Por suerte, Tekken utiliza un sistema de golpes muy fácil de entender, combinando botones y direcciones para ejecutar técnicas. El secreto de su adicción radica ahí, en que un jugador más o menos acostumbrado a juegos de lucha podrá sacar un mínimo de rendimiento a cualquier luchador que seleccione. Sin embargo que no espere batir a un auténtico profesional de Tekken.

La lista de movimientos de personajes clásicos no varía en exceso respecto a Tekken 5, por lo que también hay que tener en cuenta esto a la hora de jugar a la sexta entrega. Es importante anotar, sin embargo, que en Tekken 6 los combos aéreos (o juggles) han adquirido aún más peso. Esta técnica, que se basa en levantar con un golpe al contrario y propinarle combo tras combo mientras está indefenso en el aire se ha potenciado, quizá demasiado, en Tekken 6.

Esquives y contraataques (parrys) siguen presentes, pero son técnicas avanzadas que mal ejecutadas nos dejan vendidos.

Finalmente comentar lo contundentes que son los combates en el juego. Los golpes son duros, los combos criminales y los rounds cortos. Tekken es así, y así es como nos gusta.

Calidad: Algo desfasado

Podríamos pensar que Tekken 6 tiene un gran nivel audiovisual, pero no podemos engañar a nadie. El juego cuenta con unos muy buenos gráficos, sí, pero no llegan al excelente.

El motor gráfico rinde a la perfección, con suave movimiento a 60 fotogramas por segundo y sin pérdida de rendimiento aparente. Esto repercute además en una respuesta perfecta en el control, cosa que se agradece sobremanera.

El punto más bajo (que no negativo) es en los modelos de personajes.

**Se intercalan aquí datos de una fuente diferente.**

-- ==== Sys2Proof/Machine/Operands.lean ====
section
/-! DEFINITION. Operand forms: the field table, enumeration sets and views (10_state.md R36 to R38, R45), operands from
`OP`/`OPLEN` and `OPV` (R22, R23), and the decode and encode rule of every field kind (42_codec_transforms.md). -/

namespace Sys2Proof.Machine

/-! ### The field table -/

/-- The kind takes its operand from `OP` and `OPLEN` (R160). -/
def Kind.takesOp : Kind → Bool
  | .raw | .mac | .ascii => true
  | _ => false

/-- `nblk` is the least number of blocks that contains `len` bytes from `off` on, which are all inside (R45). -/
def bytesFit (d : Descriptor) (len : Nat) : Bool :=
  decide (d.off < 4) && decide (1 ≤ len) && decide (d.off + len ≤ 4 * d.nblk) && decide (4 * (d.nblk - 1) < d.off + len)

/-- One block, one of its 8 digits (R45). -/
def digitFit (d : Descriptor) : Bool := decide (d.nblk = 1) && decide (d.off < 8) && decide (d.len = 1)

/-- An enumeration names a table, and only table 3 is strict (R37). -/
def enumFit (d : Descriptor) : Bool := decide (d.tbl ≤ 3) && (d.strict == decide (d.tbl = 3))

/-- The well-formed descriptors (R45, R37, R166; log 13). -/
def descWf (d : Descriptor) : Bool :=
  decide (d.blk0 ≤ 47) && decide (1 ≤ d.nblk) && decide (d.nblk ≤ 24) && decide (d.blk0 + d.nblk - 1 ≤ 47) &&
  match d.kind with
  | .raw | .mac | .ascii => bytesFit d d.len && decide (d.maxdig ≤ 2 * d.len)
  | .utf16be => bytesFit d d.len && decide (d.len % 2 = 0) && !d.writable
  | .ube => bytesFit d d.len && decide (d.len ≤ 8)
  | .ule16 => bytesFit d d.len && decide (d.len = 2)
  | .bias127 | .s8 => bytesFit d d.len && decide (d.len = 1)
  | .enumb => bytesFit d d.len && decide (d.len = 1) && enumFit d
  | .bitgrp =>
    decide (d.nblk = 1) && decide (d.off < 4) && decide (1 ≤ d.len) && decide (d.len ≤ 2) && decide (d.bit + d.len ≤ 8)
  | .nib | .flagnib => digitFit d
  | .enumn => digitFit d && enumFit d

/-- Rows 0 to 7 of the field table (R36). -/
def fixedDesc (p : Params) : Nat → Option Descriptor
  | 0 => some { kind := .raw, blk0 := 0, nblk := 2, off := 0, len := 8 }
  | 1 => some { kind := .raw, blk0 := 3, nblk := 4, off := 0, len := 16, writable := true
                mindig := (match p.joinkeyShort with | .zeroFillRight => 0 | .reject => 32), maxdig := 32 }
  | 2 => some { kind := .mac, blk0 := 11, nblk := 2, off := 0, len := 8, writable := true, mindig := 16, maxdig := 16 }
  | 3 => some { kind := .mac, blk0 := 11, nblk := 2, off := 0, len := 8 }
  | 4 => some { kind := .raw, blk0 := 18, nblk := 2, off := 0, len := 8 }
  | 5 => some { kind := .ascii, blk0 := 22, nblk := 2, off := 0, len := 8, writable := true, mindig := 0, maxdig := 16 }
  | 6 => some { kind := .utf16be, blk0 := 22, nblk := 2, off := 0, len := 8 }
  | 7 => some { kind := .flagnib, blk0 := 13, nblk := 1, off := p.sleepNib.val, len := 1, writable := true }
  | _ => none

/-- The entry of `FT_EXT` for an id, if there is one and it is well-formed (R36, R45; log 13). -/
def extDesc (p : Params) (f : Nat) : Option Descriptor :=
  match p.ftExt.find? (fun e => decide (e.1 = f)) with
  | some e => if descWf e.2 then some e.2 else none
  | none => none

/-- `FT[f]`, undefined for 0xFF and above (R36, R201). -/
def desc (p : Params) (f : Nat) : Option Descriptor :=
  if f ≤ 7 then fixedDesc p f else if f < 255 then extDesc p f else none

/-- `code in ET[tbl]`; 0xD8 is in `ET[1]` (R37). -/
def mapped (p : Params) (tbl : Nat) (code : Byte) : Bool :=
  match tbl with
  | 0 => p.etRegion.contains code
  | 1 => code == 0xD8#8 || p.etGain.contains code
  | 2 => p.etPing.contains code
  | 3 => p.etSku.contains code
  | _ => false

/-- `VIEW[v]`, ascending (R38). -/
def view : Nat → Option (List Nat)
  | 0 => some [8, 9, 10, 11, 12, 13, 14, 15]
  | 1 => some [7, 8, 9, 13, 14, 15, 19, 20, 21, 24, 25, 26, 27, 28, 29, 30, 31]
  | _ => none

/-- A set of blocks as the bits of `SNAPV` (R33). -/
def blockMask (bs : List Nat) : BitVec 49 := bs.foldl (fun m n => m ||| BitVec.twoPow 49 n) 0#49

/-! ### Decoding -/

/-- `F`, the field's bytes in `C` (R161). -/
def fieldBytes (d : Descriptor) (c : List Byte) : List Byte := (c.drop d.off).take d.len

/-- What a decode rule yields (R162): an exact integer with the flag `unk`, a byte string, or the miss of a strict table. -/
inductive DecVal where
  | num (v : Int) (unk : Bool)
  | bytes (bs : List Byte)
  | unmapped
deriving DecidableEq, Repr

/-- Decode of an enumeration code (R187). -/
def decodeEnum (p : Params) (d : Descriptor) (code : Byte) : DecVal :=
  if mapped p d.tbl code then .num code.toNat false
  else if d.strict then .unmapped
  else .num code.toNat true

/-- `ASCII` decode: the bytes without trailing 0x00 (R168). -/
def asciiTrim (f : List Byte) : List Byte := trimTail (fun b => b == 0#8) f

/-- `UTF16BE` decode: the code units without trailing 0x0000, each high byte first (R170). -/
def utf16Trim (f : List Byte) : List Byte :=
  (trimTail (fun u : Byte × Byte => u.1 == 0#8 && u.2 == 0#8) (codeUnits f)).flatMap (fun u => [u.1, u.2])

/-- The decode rule of a field over the bytes `C` of its blocks (R160, R162). -/
def decodeBytes (p : Params) (d : Descriptor) (c : List Byte) : DecVal :=
  match d.kind with
  | .raw => .bytes (fieldBytes d c)
  | .mac => .bytes (fieldBytes d c)
  | .ascii => .bytes (asciiTrim (fieldBytes d c))
  | .utf16be => .bytes (utf16Trim (fieldBytes d c))
  | .ube => .num (bigEndian (fieldBytes d c)) false
  | .ule16 => .num (((c.getD (d.off + 1) 0).toNat * 256 + (c.getD d.off 0).toNat : Nat) : Int) false
  | .bias127 => .num ((c.getD d.off 0).toNat - Config.tempBias) false
  | .s8 => .num ((c.getD d.off 0).toInt) false
  | .nib => .num (digit c d.off).toNat false
  | .flagnib => .num (if digit c d.off = 1#8 then 1 else 0) false
  | .bitgrp => .num (((c.getD d.off 0).toNat / 2 ^ d.bit) % 2 ^ d.len : Nat) false
  | .enumb => decodeEnum p d (c.getD d.off 0)
  | .enumn => decodeEnum p d (digit c d.off)

/-- `dec(d, B)` on a block image (R161, R162). -/
def decodeField (p : Params) (d : Descriptor) (img : Vector Block 49) : DecVal :=
  decodeBytes p d (cat img d.blk0 d.nblk)

/-! ### Encoding -/

/-- What the field operations take their value from (R93, R160). -/
structure Operand where
  opv   : BitVec 64
  oplen : Nat
  op    : List Byte
deriving DecidableEq, Repr

/-- The operand registers of a state (R22, R23). -/
def operandOf (s : State) : Operand := ⟨s.opv, s.oplen.toNat, s.op.toList⟩

/-- The bytes of the first `n` digits: an odd last digit is the high nibble of its byte, the low nibble 0 (R22, R166). -/
def digitBytes (op : List Byte) (n : Nat) : List Byte :=
  if n % 2 = 0 then op.take (n / 2) else op.take (n / 2) ++ [op.getD (n / 2) 0 &&& 0xF0#8]

/-- A byte string filled with 0x00 up to a length (R166, R169). -/
def zeroFill (len : Nat) (bs : List Byte) : List Byte := bs ++ List.replicate (len - bs.length) 0

/-- A digit at digit index `off` of a byte: its data and its mask (R182). -/
def digitPlace (off : Nat) (q : Byte) : Byte × Byte :=
  if off % 2 = 0 then (q <<< 4, 0xF0#8) else (q, 0x0F#8)

/-- The integer operand is in a range, both ends included (R191). -/
def inRange (o : Operand) (lo hi : Int) : Bool := decide (lo ≤ o.opv.toInt) && decide (o.opv.toInt ≤ hi)

/-- Data and mask of whole bytes from byte `off` of the field's blocks on (R163). -/
def wholeBytes (d : Descriptor) (bs : List Byte) : List Byte × List Byte :=
  (spread (4 * d.nblk) d.off bs, spread (4 * d.nblk) d.off (List.replicate bs.length 0xFF#8))

/-- Data and mask of a part of the byte at index `idx` of the field's blocks (R163). -/
def partByte (d : Descriptor) (idx : Nat) (dm : Byte × Byte) : List Byte × List Byte :=
  (spread (4 * d.nblk) idx [dm.1], spread (4 * d.nblk) idx [dm.2])

/-- Data and mask of one digit (R182). -/
def oneDigit (d : Descriptor) (q : Byte) : List Byte × List Byte := partByte d (d.off / 2) (digitPlace d.off q)

/-- The checks of a `UBE` operand: 8 bytes take every 64-bit pattern as unsigned, fewer take 0..2^(8 len)-1 (R173; log 12). -/
def ubeOk (d : Descriptor) (o : Operand) : Bool :=
  if d.len = 8 then true else inRange o 0 (2 ^ (8 * d.len) - 1)

/-- The characters of an `ASCII` operand are an even number of digits, at most `maxdig`, each byte at most 0x7F (R169). -/
def asciiOk (d : Descriptor) (o : Operand) : Bool :=
  decide (o.oplen % 2 = 0) && decide (d.mindig ≤ o.oplen) && decide (o.oplen ≤ d.maxdig) &&
  (o.op.take (o.oplen / 2)).all (fun b => decide (b.toNat ≤ 0x7F))

/-- The digits of a `RAW` or `MAC` operand number `mindig` to `maxdig` (R166). -/
def rawOk (d : Descriptor) (o : Operand) : Bool := decide (d.mindig ≤ o.oplen) && decide (o.oplen ≤ d.maxdig)

/-- The low byte of the integer operand. -/
def opvByte (o : Operand) : Byte := o.opv.setWidth 8

/-- The encode rule of each kind after the common checks: data and mask, or no value for `EncodingFault` (R163). -/
def encodeKind (p : Params) (d : Descriptor) (o : Operand) : Option (List Byte × List Byte) :=
  match d.kind with
  | .raw => if rawOk d o then some (wholeBytes d (zeroFill d.len (digitBytes o.op o.oplen))) else none
  | .mac => if rawOk d o then some (wholeBytes d (zeroFill d.len (digitBytes o.op o.oplen))) else none
  | .ascii => if asciiOk d o then some (wholeBytes d (zeroFill d.len (o.op.take (o.oplen / 2)))) else none
  | .utf16be => none
  | .ube => if ubeOk d o then some (wholeBytes d (bigEndianBytes d.len o.opv.toNat)) else none
  | .ule16 =>
    if inRange o 0 0xFFFF then some (wholeBytes d [loByte o.opv.toNat, hiByte o.opv.toNat]) else none
  | .bias127 =>
    if inRange o (-127) 128 then some (wholeBytes d [BitVec.ofInt 8 (o.opv.toInt + Config.tempBias)]) else none
  | .s8 => if inRange o (-128) 127 then some (wholeBytes d [opvByte o]) else none
  | .nib => if inRange o 0 15 then some (oneDigit d (opvByte o)) else none
  | .flagnib => if inRange o 0 1 then some (oneDigit d (opvByte o)) else none
  | .bitgrp =>
    if inRange o 0 (2 ^ d.len - 1) then
      some (partByte d d.off (opvByte o <<< d.bit, BitVec.ofNat 8 (2 ^ d.len - 1) <<< d.bit)) else none
  | .enumb => if inRange o 0 255 && mapped p d.tbl (opvByte o) then some (wholeBytes d [opvByte o]) else none
  | .enumn => if inRange o 0 15 && mapped p d.tbl (opvByte o) then some (oneDigit d (opvByte o)) else none

/-- `enc(d, v)`: the checks common to every encode (R192), then the kind's rule (R163). -/
def encodeField (p : Params) (d : Descriptor) (o : Operand) : Option (List Byte × List Byte) :=
  if !d.writable then none
  else if Kind.takesOp d.kind && decide (384 < o.oplen) then none
  else encodeKind p d o

end Sys2Proof.Machine
end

Han sido bien creados y están bien animados, pero definitivamente pierden ese impacto al acercar la cámara. En este sentido, Soul Calibur IV, por ejemplo es claramente superior. Eso no quiere decir que no veamos en pantalla personajes de gran tamaño y bien detallados, lo que ocurre es que están un escalón por debajo de lo que esperábamos.

Lo mismo ocurre con las animaciones, tremendamente fluidas, sí, pero con un sistema para mover piernas y brazos desfasado. Para aclararlo sólo hay que mirar las repeticiones a cámara lenta, en ese momento se puede apreciar claramente como las animaciones son exactamente iguales que en los Tekken más antiguos.

Brazos, piernas y torso se mueven en bloques claramente diferenciados, lo que resulta que al girar sobre sí mismos, o al hacer patadas giratorias, se aprecia muy bien que el cuerpo va en un tiempo y los miembros en otro. El nuevo Soul Calibur (otra vez la comparativa), por ejemplo, ha conseguido mucho más nivel en este aspecto, es por eso que Tekken se queda a las puertas.

Efectos gráficos, explosiones, estelas de luz, todo lo demás cumple su función. Los escenarios están especialmente cuidados y gustan de ver, sin perder su esencia Tekken, creando paisajes paradisíacos, surrealistas o apocalípticos. Algunos de ellos pueden romperse, o pasar a diferentes niveles, pero es realmente difícil romper el suelo, tiene que ser un combate muy duro. Es por eso que, como no es algo habitual, cuando sucede es aún más espectacular.

El sonido de los golpes es el clásico de los Tekken. Se conjuga a la perfección con la brutalidad y el impacto de puñetazos y patadas, es todo un gozo pelear en Tekken justamente por eso. Las músicas, son cortas y especialmente machaconas a nuestro entender.

Conclusión: El mejor Tekken a pesar de todo

Como juego de lucha, Tekken 6 es excelente e impecable, el control todo un gozo en respuesta, la variedad de personajes y estilos de lucha intachable, y la cantidad de movimientos casi inasumible.

Sin embargo hay que tener en cuenta algunos agravantes. El modo Campaña es tremendamente aburrido de jugar, y que nos obliguen a hacerlo para desbloquear personajes (o mejor dicho para poder acceder a sus finales) es algo tortuoso. El online flojea un poco, aunque esto puede solucionarse en breve. Y gráficamente está ligeramente desfasado, especialmente si lo comparamos con otros juegos del momento. Los tiempos de carga de niveles también son desmesurados.

Por suerte, los puntos débiles del juego no quitan que Tekken 6 sea, sencillamente, el mejor de toda la saga. Un juego esperado desde hace tiempo y que cumple lo que prometía, sin excesos, pero lo cumple.